**** LISTED ENTRIES
-- ==== Sys2Proof/Machine/Core.lean ====
section
/-! DEFINITION. The machine behind the host's interface. -/

def Sys2Proof.core : Host.Core :=
  { State := Sys2Proof.Machine.State, Fault := Sys2Proof.Machine.Fault,
    Refusal := Sys2Proof.Machine.Refusal, step := Sys2Proof.Machine.step,
    reset := Sys2Proof.Machine.State.reset }
end

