-- ==== Sys2Proof/Proofs/StateChanges.lean ====
section
/-! What a transaction can change of the CPU state (40_transactions.md R107 to R109), said once over all modes;
and which request a step that changed it has run. -/

namespace Sys2Proof.Machine

/-! ### The rules of the modes -/

/-- A READ can move SP and changes nothing else (R108). -/
theorem readMode_cpu (i : Instr) (t : Tx) :
    (readMode i t).2.cpu = { t.cpu with sp := (readMode i t).2.cpu.sp } := by
  cases i <;> rfl

/-- A WRITE of any other mode than PC keeps PC: no address computation moves it (R165, R185). -/
theorem writeMode_pc {i : Instr} (hi : i ≠ .pc) (v : Word) (t : Tx) : (writeMode i v t).cpu.pc = t.cpu.pc := by
  cases i with
  | pc => exact absurd rfl hi
  | _ => rfl

/-- A WRITE of any other mode than O keeps O (R28). -/
theorem writeMode_o {i : Instr} (hi : i ≠ .o) (v : Word) (t : Tx) : (writeMode i v t).cpu.o = t.cpu.o := by
  cases i with
  | o => exact absurd rfl hi
  | _ => rfl

/-! ### One transaction -/

/-- What a transaction that changed a part of the CPU state other than SP was: a WRITE. -/
theorem exec_write_of_changed {α : Type} {i : Instr} {s t : State} (f : Cpu → α)
    (hf : ∀ (c : Cpu) (v : Word), f { c with sp := v } = f c) (h : exec i s = .next t) (hne : f t.cpu ≠ f s.cpu) :
    s.inp.op = .write ∧ t.cpu = (writeMode i s.inp.wdata ⟨s.cpu, []⟩).cpu := by
  obtain ⟨-, rfl⟩ | ⟨hwrite, rfl⟩ := exec_cases h
  · rw [State.afterRead_cpu, readMode_cpu, hf] at hne
    exact absurd rfl hne
  · exact ⟨hwrite, rfl⟩

/-- PC changes under WRITE of the PC mode alone, and nothing else changes then (R165). -/
theorem exec_pc_changed {i : Instr} {s t : State} (h : exec i s = .next t) (hne : t.cpu.pc ≠ s.cpu.pc) :
    i = .pc ∧ s.inp.op = .write ∧ t.cpu = { s.cpu with pc := s.inp.wdata } := by
  obtain ⟨hwrite, hcpu⟩ := exec_write_of_changed Cpu.pc (fun _ _ => rfl) h hne
  obtain rfl : i = .pc := by_contra fun hi => hne (hcpu ▸ writeMode_pc hi _ _)
  exact ⟨rfl, hwrite, hcpu⟩

/-- O changes under WRITE of the O mode alone, and nothing else changes then (R28, R166). -/
theorem exec_o_changed {i : Instr} {s t : State} (h : exec i s = .next t) (hne : t.cpu.o ≠ s.cpu.o) :
    i = .o ∧ s.inp.op = .write ∧ t.cpu = { s.cpu with o := s.inp.wdata } := by
  obtain ⟨hwrite, hcpu⟩ := exec_write_of_changed Cpu.o (fun _ _ => rfl) h hne
  obtain rfl : i = .o := by_contra fun hi => hne (hcpu ▸ writeMode_o hi _ _)
  exact ⟨rfl, hwrite, hcpu⟩

/-! ### One step -/

theorem encode_decodeCode (c : BitVec 6) : encode (decodeCode c) = c := by
  revert c; decide

/-- A number in range that decodes to a mode is the number of the mode's code. -/
theorem code_of_decodeCode {n : Nat} {i : Instr} (hn : n < Config.codeCount)
    (hi : i = decodeCode (BitVec.ofNat 6 n)) : n = (encode i).toNat := by
  rw [hi, encode_decodeCode, BitVec.toNat_ofNat, Nat.mod_eq_of_lt hn]

/-- A step that changed the CPU state has run the transaction that the caller's next request asks for (R109). -/
theorem step_cpu_changed {s t : State} (h : step s = .next t) (hne : t.cpu ≠ s.cpu) :
    ∃ q rest i, s.schedule = q :: rest ∧ q.start = true ∧ q.code = (encode i).toNat ∧
      exec i ({ s with schedule := rest }.present q) = .next t := by
  obtain ⟨-, rfl⟩ | ⟨q, rest, i, hq, hcode, hi, ⟨-, rfl⟩ | ⟨hstart, hexec⟩⟩ := step_cases h
  · exact absurd rfl hne
  · exact absurd rfl hne
  · exact ⟨q, rest, i, hq, hstart, code_of_decodeCode hcode hi, hexec⟩

end Sys2Proof.Machine
end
********
• [WHAT IS BEING ASKED]: Look in the material above for the line with "def Sys2Proof.core : Host.Core" and the line with "a WRITE. -/", and transcribe exactly those lines and all lines between them, nothing more.

• [FINAL ANSWER]:
def Sys2Proof.core : Host.Core :=
  { State := Sys2Proof.Machine.State, Fault := Sys2Proof.Machine.Fault,
    Refusal := Sys2Proof.Machine.Refusal, step := Sys2Proof.Machine.step,
    reset := Sys2Proof.Machine.State.reset }
end

-- ==== Sys2Proof/Proofs/StateChanges.lean ====
section
/-! What a transaction can change of the CPU state (40_transactions.md R107 to R109), said once over all modes;
and which request a step that changed it has run. -/

namespace Sys2Proof.Machine

/-! ### The rules of the modes -/

/-- A READ can move SP and changes nothing else (R108). -/
theorem readMode_cpu (i : Instr) (t : Tx) :
    (readMode i t).2.cpu = { t.cpu with sp := (readMode i t).2.cpu.sp } := by
  cases i <;> rfl

/-- A WRITE of any other mode than PC keeps PC: no address computation moves it (R165, R185). -/
theorem writeMode_pc {i : Instr} (hi : i ≠ .pc) (v : Word) (t : Tx) : (writeMode i v t).cpu.pc = t.cpu.pc := by
  cases i with
  | pc => exact absurd rfl hi
  | _ => rfl

/-- A WRITE of any other mode than O keeps O (R28). -/
theorem writeMode_o {i : Instr} (hi : i ≠ .o) (v : Word) (t : Tx) : (writeMode i v t).cpu.o = t.cpu.o := by
  cases i with
  | o => exact absurd rfl hi
  | _ => rfl

/-! ### One transaction -/

/-- What a transaction that changed a part of the CPU state other than SP was: a WRITE. -/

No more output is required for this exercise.